Collected data entries:
+ + +

-- ==== Sys2Proof/Machine/LinkRx.lean ====
section
/-! DEFINITION. Link ports: training and negotiation (spec 12 R256 to R262), alignment and FEC (R249, R250), credits
(R263, R264), received cells (R252, R269) and the import rings they fill (spec 08 R158, R160). -/

namespace Sys2Proof.Machine

/-- Port state written (R256). -/
def State.setPortState (s : State) (p st : Nat) : State := s.wf .lnkPStatus 2 0 st p

/-- Partly received lines and waiting cells are gone: the port holds what it holds outside Active. -/
def Port.emptied (g : Port) : Port :=
  { g with credit := [], cap := [], ctl := [], audio := [], pixels := [], late := [], started := [], starved := 0
           rxLines := [], rxTrack := [], held := [], capHeld := false, okSent := false, okGot := false
           ucw := [[], [], [], []], crcBad := [], audFrames := [] }

/-- RATE, LANES and FEC of the status: no mode is in use. -/
def State.noMode (s : State) (p : Nat) : State := s.wf .lnkPStatus 9 3 0 p

/-- Every exit from Active raises LINK_CHANGE (R256). -/
def State.exitActive (s : State) (p : Nat) : State :=
  if s.portState p = 5 then s.raise (352 + p) (domPort p) else s

/-- Training begins at a rate: no grades yet (R257). -/
def State.trainAt (s : State) (p rate : Nat) : State :=
  let g := s.port p
  let s1 := s.setPort p { g with rate := rate, lastRate := rate, lanes := Vector.replicate 4 {} }
  s1.wr .lnkPGrade (BitVec.ofNat 32 (rate * 2 ^ 16)) p

/-- A port enters Base: the attempt reads LNK_CTRL and trains at code 1 (R256, R258, R260). -/
def State.enterBase (s : State) (p : Nat) : State :=
  let g := (s.port p).emptied
  let s1 := s.setPort p { g with
    ctl0 := s.rd .lnkPCtrl p, common := 0, fec := false, fecBad := false, trained := [], base := [], final := false
    mode := [] }
  ((s1.noMode p).setPortState p 1).trainAt p 1

/-- A failed attempt (R256). -/
def State.failPort (s : State) (p : Nat) : State :=
  let n := min (s.rf .lnkPStatus 19 16 p + 1) 15
  let s1 := s.setPort p { (s.port p).emptied with longWait := 3 ≤ n, rate := 0 }
  ((s1.noMode p).wf .lnkPStatus 19 16 n p).setPortState p 6

/-- A renegotiation of an Active port (R260): lines partly sent are counted, the cause kept, and Base begins. -/
def State.renegotiate (s : State) (p cause : Nat) : State :=
  if s.portState p ≠ 5 then s
  else
    let s1 := (s.portCount p 2 (s.port p).started.length).portCount p 4 1
    ((s1.wf .lnkPStatus 15 13 cause p).exitActive p).enterBase p

/-- A port goes to Disabled (R256, R262). -/
def State.disablePort (s : State) (p : Nat) : State :=
  let s1 := (s.exitActive p).noMode p
  (s1.setPort p { (s1.port p).emptied with rate := 0, lanes := Vector.replicate 4 {} }).setPortState p 0

/-- A port with EN leaves Disabled outside Sleep (R256). -/
def State.startPort (s : State) (p : Nat) : State :=
  if s.rb .lnkPCtrl 0 p && s.portState p == 0 && s.mode != 4 then s.enterBase p else s

/-- A write of LNK_CTRL (R256, R260): EN, and RENEG. -/
def lnkCtrlWrite (p : Nat) (w : Word) (s : State) : State :=
  let s1 := s.wr .lnkPCtrl (setBit w 11 false) p
  if bit w 0 then (if bit w 11 then s1.renegotiate p 4 else s1).startPort p
  else if s1.portState p = 0 then s1 else s1.disablePort p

+ + +

Your response should consist of the records, printed exactly.

### [Reply to the exercise]
-- ==== Sys2Proof/Machine/LinkRx.lean ====
section
/-! DEFINITION. Link ports: training and negotiation (spec 12 R256 to R262), alignment and FEC (R249, R250), credits
(R263, R264), received cells (R252, R269) and the import rings they fill (spec 08 R158, R160). -/

namespace Sys2Proof.Machine

/-- Port state written (R256). -/
def State.setPortState (s : State) (p st : Nat) : State := s.wf .lnkPStatus 2 0 st p

/-- Partly received lines and waiting cells are gone: the port holds what it holds outside Active. -/
def Port.emptied (g : Port) : Port :=
  { g with credit := [], cap := [], ctl := [], audio := [], pixels := [], late := [], started := [], starved := 0
           rxLines := [], rxTrack := [], held := [], capHeld := false, okSent := false, okGot := false
           ucw := [[], [], [], []], crcBad := [], audFrames := [] }

/-- RATE, LANES and FEC of the status: no mode is in use. -/
def State.noMode (s : State) (p : Nat) : State := s.wf .lnkPStatus 9 3 0 p

/-- Every exit from Active raises LINK_CHANGE (R256). -/
def State.exitActive (s : State) (p : Nat) : State :=
  if s.portState p = 5 then s.raise (352 + p) (domPort p) else s

/-- Training begins at a rate: no grades yet (R257). -/
def State.trainAt (s : State) (p rate : Nat) : State :=
  let g := s.port p
  let s1 := s.setPort p { g with rate := rate, lastRate := rate, lanes := Vector.replicate 4 {} }
  s1.wr .lnkPGrade (BitVec.ofNat 32 (rate * 2 ^ 16)) p

/-- A port enters Base: the attempt reads LNK_CTRL and trains at code 1 (R256, R258, R260). -/
def State.enterBase (s : State) (p : Nat) : State :=
  let g := (s.port p).emptied
  let s1 := s.setPort p { g with
    ctl0 := s.rd .lnkPCtrl p, common := 0, fec := false, fecBad := false, trained := [], base := [], final := false
    mode := [] }
  ((s1.noMode p).setPortState p 1).trainAt p 1

/-- A failed attempt (R256). -/
def State.failPort (s : State) (p : Nat) : State :=
  let n := min (s.rf .lnkPStatus 19 16 p + 1) 15
  let s1 := s.setPort p { (s.port p).emptied with longWait := 3 ≤ n, rate := 0 }
  ((s1.noMode p).wf .lnkPStatus 19 16 n p).setPortState p 6

/-- A renegotiation of an Active port (R260): lines partly sent are counted, the cause kept, and Base begins. -/
def State.renegotiate (s : State) (p cause : Nat) : State :=
  if s.portState p ≠ 5 then s
  else
    let s1 := (s.portCount p 2 (s.port p).started.length).portCount p 4 1
    ((s1.wf .lnkPStatus 15 13 cause p).exitActive p).enterBase p

/-- A port goes to Disabled (R256, R262). -/
def State.disablePort (s : State) (p : Nat) : State :=
  let s1 := (s.exitActive p).noMode p
  (s1.setPort p { (s1.port p).emptied with rate := 0, lanes := Vector.replicate 4 {} }).setPortState p 0

/-- A port with EN leaves Disabled outside Sleep (R256). -/
def State.startPort (s : State) (p : Nat) : State :=
  if s.rb .lnkPCtrl 0 p && s.portState p == 0 && s.mode != 4 then s.enterBase p else s

/-- A write of LNK_CTRL (R256, R260): EN, and RENEG. -/
def lnkCtrlWrite (p : Nat) (w : Word) (s : State) : State :=
  let s1 := s.wr .lnkPCtrl (setBit w 11 false) p
  if bit w 0 then (if bit w 11 then s1.renegotiate p 4 else s1).startPort p
  else if s1.portState p = 0 then s1 else s1.disablePort p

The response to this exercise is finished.